**Task statement**
The answer should contain all of the records below, each one copied word for word.

**Working data**
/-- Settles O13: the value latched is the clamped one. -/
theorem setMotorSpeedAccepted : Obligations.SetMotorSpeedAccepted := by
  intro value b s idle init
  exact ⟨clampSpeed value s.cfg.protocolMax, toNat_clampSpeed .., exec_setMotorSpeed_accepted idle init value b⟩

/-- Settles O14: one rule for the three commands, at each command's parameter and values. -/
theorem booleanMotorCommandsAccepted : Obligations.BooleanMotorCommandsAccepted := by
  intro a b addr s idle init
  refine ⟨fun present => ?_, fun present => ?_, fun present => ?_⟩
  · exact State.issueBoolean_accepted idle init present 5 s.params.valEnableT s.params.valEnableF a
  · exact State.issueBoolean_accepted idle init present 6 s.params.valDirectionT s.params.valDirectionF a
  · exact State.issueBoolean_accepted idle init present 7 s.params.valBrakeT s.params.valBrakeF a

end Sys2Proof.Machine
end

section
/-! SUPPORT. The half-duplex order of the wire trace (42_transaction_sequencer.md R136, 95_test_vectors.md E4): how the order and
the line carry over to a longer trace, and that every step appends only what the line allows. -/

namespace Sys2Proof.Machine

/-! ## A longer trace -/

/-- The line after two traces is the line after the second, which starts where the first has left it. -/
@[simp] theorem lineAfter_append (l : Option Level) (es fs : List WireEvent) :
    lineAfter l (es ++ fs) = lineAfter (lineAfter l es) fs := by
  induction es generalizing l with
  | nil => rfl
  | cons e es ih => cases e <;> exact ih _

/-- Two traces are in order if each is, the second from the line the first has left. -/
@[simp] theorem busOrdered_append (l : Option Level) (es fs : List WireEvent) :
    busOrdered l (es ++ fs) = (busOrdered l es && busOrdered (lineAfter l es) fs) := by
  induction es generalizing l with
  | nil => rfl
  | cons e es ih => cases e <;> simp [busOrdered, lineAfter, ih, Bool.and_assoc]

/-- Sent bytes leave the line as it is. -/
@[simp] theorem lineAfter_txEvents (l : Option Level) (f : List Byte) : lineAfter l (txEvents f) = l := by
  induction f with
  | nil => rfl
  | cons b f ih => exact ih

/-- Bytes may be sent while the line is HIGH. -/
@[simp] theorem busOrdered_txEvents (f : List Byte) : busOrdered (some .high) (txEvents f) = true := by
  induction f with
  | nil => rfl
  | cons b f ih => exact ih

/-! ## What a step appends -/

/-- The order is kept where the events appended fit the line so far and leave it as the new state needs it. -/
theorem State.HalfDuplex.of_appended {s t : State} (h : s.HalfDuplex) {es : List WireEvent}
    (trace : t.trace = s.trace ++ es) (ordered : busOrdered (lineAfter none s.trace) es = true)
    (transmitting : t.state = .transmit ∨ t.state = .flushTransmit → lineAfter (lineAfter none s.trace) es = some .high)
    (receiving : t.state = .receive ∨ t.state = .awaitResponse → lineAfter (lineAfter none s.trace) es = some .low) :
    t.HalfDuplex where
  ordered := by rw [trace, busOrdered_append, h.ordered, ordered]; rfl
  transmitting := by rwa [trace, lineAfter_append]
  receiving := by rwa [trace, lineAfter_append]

**Answer**
/-- Settles O13: the value latched is the clamped one. -/
theorem setMotorSpeedAccepted : Obligations.SetMotorSpeedAccepted := by
  intro value b s idle init
  exact ⟨clampSpeed value s.cfg.protocolMax, toNat_clampSpeed .., exec_setMotorSpeed_accepted idle init value b⟩

/-- Settles O14: one rule for the three commands, at each command's parameter and values. -/
theorem booleanMotorCommandsAccepted : Obligations.BooleanMotorCommandsAccepted := by
  intro a b addr s idle init
  refine ⟨fun present => ?_, fun present => ?_, fun present => ?_⟩
  · exact State.issueBoolean_accepted idle init present 5 s.params.valEnableT s.params.valEnableF a
  · exact State.issueBoolean_accepted idle init present 6 s.params.valDirectionT s.params.valDirectionF a
  · exact State.issueBoolean_accepted idle init present 7 s.params.valBrakeT s.params.valBrakeF a

end Sys2Proof.Machine
end

section
/-! SUPPORT. The half-duplex order of the wire trace (42_transaction_sequencer.md R136, 95_test_vectors.md E4): how the order and
the line carry over to a longer trace, and that every step appends only what the line allows. -/

namespace Sys2Proof.Machine

/-! ## A longer trace -/

/-- The line after two traces is the line after the second, which starts where the first has left it. -/
@[simp] theorem lineAfter_append (l : Option Level) (es fs : List WireEvent) :
    lineAfter l (es ++ fs) = lineAfter (lineAfter l es) fs := by
  induction es generalizing l with
  | nil => rfl
  | cons e es ih => cases e <;> exact ih _

/-- Two traces are in order if each is, the second from the line the first has left. -/
@[simp] theorem busOrdered_append (l : Option Level) (es fs : List WireEvent) :
    busOrdered l (es ++ fs) = (busOrdered l es && busOrdered (lineAfter l es) fs) := by
  induction es generalizing l with
  | nil => rfl
  | cons e es ih => cases e <;> simp [busOrdered, lineAfter, ih, Bool.and_assoc]

/-- Sent bytes leave the line as it is. -/
@[simp] theorem lineAfter_txEvents (l : Option Level) (f : List Byte) : lineAfter l (txEvents f) = l := by
  induction f with
  | nil => rfl
  | cons b f ih => exact ih

/-- Bytes may be sent while the line is HIGH. -/
@[simp] theorem busOrdered_txEvents (f : List Byte) : busOrdered (some .high) (txEvents f) = true := by
  induction f with
  | nil => rfl
  | cons b f ih => exact ih

/-! ## What a step appends -/

/-- The order is kept where the events appended fit the line so far and leave it as the new state needs it. -/
theorem State.HalfDuplex.of_appended {s t : State} (h : s.HalfDuplex) {es : List WireEvent}
    (trace : t.trace = s.trace ++ es) (ordered : busOrdered (lineAfter none s.trace) es = true)
    (transmitting : t.state = .transmit ∨ t.state = .flushTransmit → lineAfter (lineAfter none s.trace) es = some .high)
    (receiving : t.state = .receive ∨ t.state = .awaitResponse → lineAfter (lineAfter none s.trace) es = some .low) :
    t.HalfDuplex where
  ordered := by rw [trace, busOrdered_append, h.ordered, ordered]; rfl
  transmitting := by rwa [trace, lineAfter_append]
  receiving := by rwa [trace, lineAfter_append]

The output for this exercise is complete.